Harelips and webbed feet were blamed on encounters with belligerent hares or angry ducks. The sight of a slaughtered animal falling to the ground was believed to cause epilepsy. Even a longing for particular foodstuffs was considered potentially damaging during pregnancy. It is interesting to note the link between people’s eating habits and their responses to birthmarks - in England, eating too many strawberries was commonly blamed for red blotches on a newborn baby’s skin; while American folklore from Utah mentions marks shaped like bacon, or even a roasted broiler.

Canny women used the theory of maternal impression to their own advantage.

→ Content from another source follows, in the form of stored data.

-- ==== Sys2Proof/Machine/PlanCmd.lean ====
section
/-! DEFINITION. The plan commands (R200, R222, R435 to R439, Table 14.3): load, verify, arm, start, stop, drain and their readings. -/

namespace Sys2Proof.Machine

/-- PLAN_LOAD: the image comes in its bulk phase. -/
def planLoadEff (t : Taken) (s : State) : State :=
  if !t.okBulk 0 67108864 8 [] || decide (t.bulkLen % 64 ≠ 0) then s.fail t 0x0201 else (s.armIn t.id t.bulkLen).goesOn t

/-- The meaning of PLAN_LOAD. -/
def execPlanLoad (s : State) : Host.Outcome State Fault Refusal := .next (s.hostCmd 0x0501 planLoadEff)

/-- The bulk phase of PLAN_LOAD has brought its last byte (R436): the plan is staged, its contents unchecked. -/
def State.planLoaded (s : State) (t : Taken) (img : List Byte) : State :=
  { s with job := { s.job with staged := some img, verified := false } }.finish t.id 0 (sha256 img ++ leBytes 4 (planIdOf img))

/-- The staged plan verified; `some` is the state after a failure's reply (R436). -/
def State.planCheck (s : State) (t : Taken) (img : List Byte) : Option State × State :=
  match s.verifyPlan img with
  | (some (code, f), s1) =>
    let s2 := { s1 with job := { s1.job with verified := false } }
    (some (s2.finish t.id code (failBytes f)), s2)
  | (none, s1) => (none, { s1 with job := { s1.job with verified := true } })

/-- PLAN_VERIFY. -/
def planVerifyEff (t : Taken) (s : State) : State :=
  if !t.ok 0 [] then s.fail t 0x0201
  else
    match s.job.staged with
    | none => s.fail t 0x0410
    | some img => match s.planCheck t img with
      | (some u, _) => u
      | (none, u) => u.finish t.id 0 []

/-- The meaning of PLAN_VERIFY. -/
def execPlanVerify (s : State) : Host.Outcome State Fault Refusal := .next (s.hostCmd 0x0502 planVerifyEff)

/-! ## ARM (R222) -/

/-- Macros that a WEIGHTS record of the installed plan names, that are on and do not hold its image. -/
def State.unheld (s : State) : List Nat :=
  (wRecs s.img).flatMap (fun w =>
    ((List.range w.count).map (fun (i : Nat) => w.first + i)).filter (fun m => decide (m < 4096) && s.compOn (m / 16) && !s.holds m w.id))

/-- Step 3 of R222: ARMED. Where the plan is newly installed, the records of the slot that are past count as fired (R299); one armed again has fired
its own all along. -/
def State.armed (s : State) (t : Taken) : State :=
  let s1 := (s.goChip .armed).finish t.id 0 (leBytes 4 (planIdOf s.img) ++ leBytes 2 (t.aux.getD 1 0))
  if t.aux.getD 0 0 = 1 then { s1 with cad := { s1.cad with fired := [] } }.schedMark else s1

/-- PLAN_ARM goes on, `retired` naming a macro whose restore has just retired: those that still lack one are restored, and with none left the
device is ARMED. -/
def State.armGo (s : State) (retired : Option Nat) : State :=
  match s.takenOp 0x0503 with
  | some t =>
    let left := (t.aux.drop 2).filter (fun m => decide (some m ≠ retired) && s.compOn (m / 16))
    let s1 := s.setTaken { t with aux := t.aux.take 2 ++ left }
    if left.isEmpty then s1.armed t else left.foldl shadowRestore s1
  | none => s

/-- The staged plan is installed (R200): the one before is discarded, with the rings (R425) and what the job held. -/
def State.install (s : State) (img : List Byte) : State :=
  let s1 := s.discardPlan
  { s1 with
      img := img,
      job := { s1.job with staged := none, verified := false, stepBase := planStepBase img, inRing := none, outRing := none, j := 0 } }

/-- Steps 1 and 2 of R222 on the plan now installed; `fresh` says that this command installed it. -/
def State.armPlan (s : State) (t : Taken) (fresh : Bool) : State :=
  let s1 := { s with job := { s.job with recs := [] } }.trkReset.armWrite
  let ms := dedup s1.unheld
  ((s1.setTaken { t with aux := [b2n fresh, ms.length] ++ ms }).armGo none).goesOnIf t

/-- PLAN_ARM: the staged plan, or, with none staged, the installed one again without a verification. -/
def planArmEff (t : Taken) (s : State) : State :=
  if !t.ok 0 [] then s.fail t 0x0201
  else
    match s.job.staged with
    | some img =>
      if s.job.verified then (s.install img).armPlan t true
      else match s.planCheck t img with
        | (some u, _) => u
        | (none, u) => (u.install img).armPlan t true
    | none => if s.img.isEmpty then s.fail t 0x0410 else s.armPlan t false

/-- The meaning of PLAN_ARM. -/
def execPlanArm (s : State) : Host.Outcome State Fault Refusal := .next (s.hostCmd 0x0503 planArmEff)

/-! ## START, STOP and DRAIN (R437 to R439) -/

/-- PLAN_START: PENDING; the slot boundary does the rest. -/
def planStartEff (t : Taken) (s : State) : State :=
  if !t.ok 0 [] then s.fail t 0x0201 else { s with job := { s.job with startCmd := some t.id } }.replyPending t

/-- The meaning of PLAN_START. -/
def execPlanStart (s : State) : Host.Outcome State Fault Refusal := .next (s.hostCmd 0x0504 planStartEff)

/-- The entry to READY: Horizon's regions wake (R499). -/
def State.goReady (s : State) : State := ((s.goChip .ready).hznWake 0xFFFF).1

/-- STOP in ARMED discards the plan; in FAULTED the job alone, and the pinned fault no longer stands. -/
def State.stopNow (s : State) : State :=
  let s1 := (s.stopJob).dropRequest
  if s.chip.st = .armed then s1.discardPlan.goReady
  else { s1 with errs := { s1.errs with slot := none, pin := none } }.goReady

/-- PLAN_STOP: in RUNNING at the next slot boundary, else at once. -/
def planStopEff (t : Taken) (s : State) : State :=
  if !t.ok 0 [] then s.fail t 0x0201
  else if s.chip.st = .running then { s with job := { s.job with stopCmd := some t.id } }.replyPending t
  else
    let s1 := s.stopNow
    s1.finish t.id 0 (leBytes 2 s1.chip.st.code)

/-- The meaning of PLAN_STOP. -/
def execPlanStop (s : State) : Host.Outcome State Fault Refusal := .next (s.hostCmd 0x0505 planStopEff)

/-- PLAN_DRAIN: DRAINING at once (R437), where no ADMIT acts any more (R299; log entry 70); the reply follows the entry to ARMED. -/
def planDrainEff (t : Taken) (s : State) : State :=
  if !t.ok 0 [] then s.fail t 0x0201
  else (({ s with job := { s.job with drainCmd := some t.id } }.goChip .draining).completeSets).goesOnIf t

/-- The meaning of PLAN_DRAIN. -/
def execPlanDrain (s : State) : Host.Outcome State Fault Refusal := .next (s.hostCmd 0x0506 planDrainEff)

/-! ## Readings -/

/-- Step of the last admitted result set; 0 before the first. -/
def State.lastStepNo (s : State) : Nat := if s.job.j = 0 then 0 else s.stepOf (s.job.j - 1) s.job.lastAdmit

/-- PLAN_STATUS. -/
def planStatusEff (t : Taken) (s : State) : State :=
  if !t.ok 0 [] then s.fail t 0x0201
  else
    let st := s.job.staged.getD []
    let fl := b2n s.job.staged.isSome + 2 * b2n (s.job.staged.isSome && s.job.verified) + 4 * b2n (!s.img.isEmpty)
    s.finish t.id 0 (leBytes 4 (planIdOf s.img) ++ leBytes 4 (planIdOf st) ++ leBytes 1 fl ++ leBytes 3 0 ++ leBytes 4 s.lastStepNo
      ++ leBytes 6 s.job.lastAdmit ++ leBytes 6 s.job.lastDone ++ (if s.img.isEmpty then List.replicate 32 0 else sha256 s.img))

/-- The meaning of PLAN_STATUS. -/
def execPlanStatus (s : State) : Host.Outcome State Fault Refusal := .next (s.hostCmd 0x0507 planStatusEff)

/-- TRACKER_READ; a range beyond the installed plan's entries is out of range (log entry 51). -/
def trackerReadEff (t : Taken) (s : State) : State :=
  let first := t.fld 0 2
  let n := t.fld 2 2
  if !t.ok 4 [] || decide (n = 0) || decide (508 < n) || decide (s.job.trk.length < first + n) then s.fail t 0x0201
  else
    s.finish t.id 0 ((List.range n).flatMap (fun (i : Nat) =>
      let e := s.job.trk.getD (first + i) ⟨[], 0, 0⟩
      leBytes 3 (trkTid (trkRec s.img (first + i))) ++ leBytes 1 e.win.length ++ leBytes 4 e.clip.toNat))

/-- The meaning of TRACKER_READ. -/
def execTrackerRead (s : State) : Host.Outcome State Fault Refusal := .next (s.hostCmd 0x0508 trackerReadEff)

end Sys2Proof.Machine
end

Madeleine d’Auvermont had some explaining to do in 1637 when she gave birth to a healthy son - for her husband, a French nobleman, had been abroad for four years. Brought to trial for adultery Madeleine insisted that her longing for her absent spouse had been so great that the child had been conceived by the power of her imagination. Medical and theological experts agreed that this was entirely possible, so the child was pronounced legitimate.

In 1726 Mary Toft, a country lass from Godalming, Surrey, convinced King George I, and a host of learned gentlemen including the court anatomist, that she had given birth to 17 rabbits. She became an instant celebrity - so much so that collections of “rabbit woman” pamphlets and ballads were still highly prized a century after she was declared an opportunist and an impostor, who had simply hidden a sack of freshly-skinned bunnies under her skirt while “in labour”.

Superstitions surrounding maternal impressions have died hard. As recently as 1981, a study of popular beliefs concerning facial deformities found that more than 20 per cent of those interviewed believed “port wine” stains on newborn babies were due to the mother’s craving for strawberries or red cabbage.

More disturbingly, telegony (the belief that influences from earlier conceptions will recur) became a pet theory of racists and anti-Semites.

Nazi propagandists, for example, held that a German woman “defiled” by a Jew or a Negro could never give birth to a child of “pure” blood again.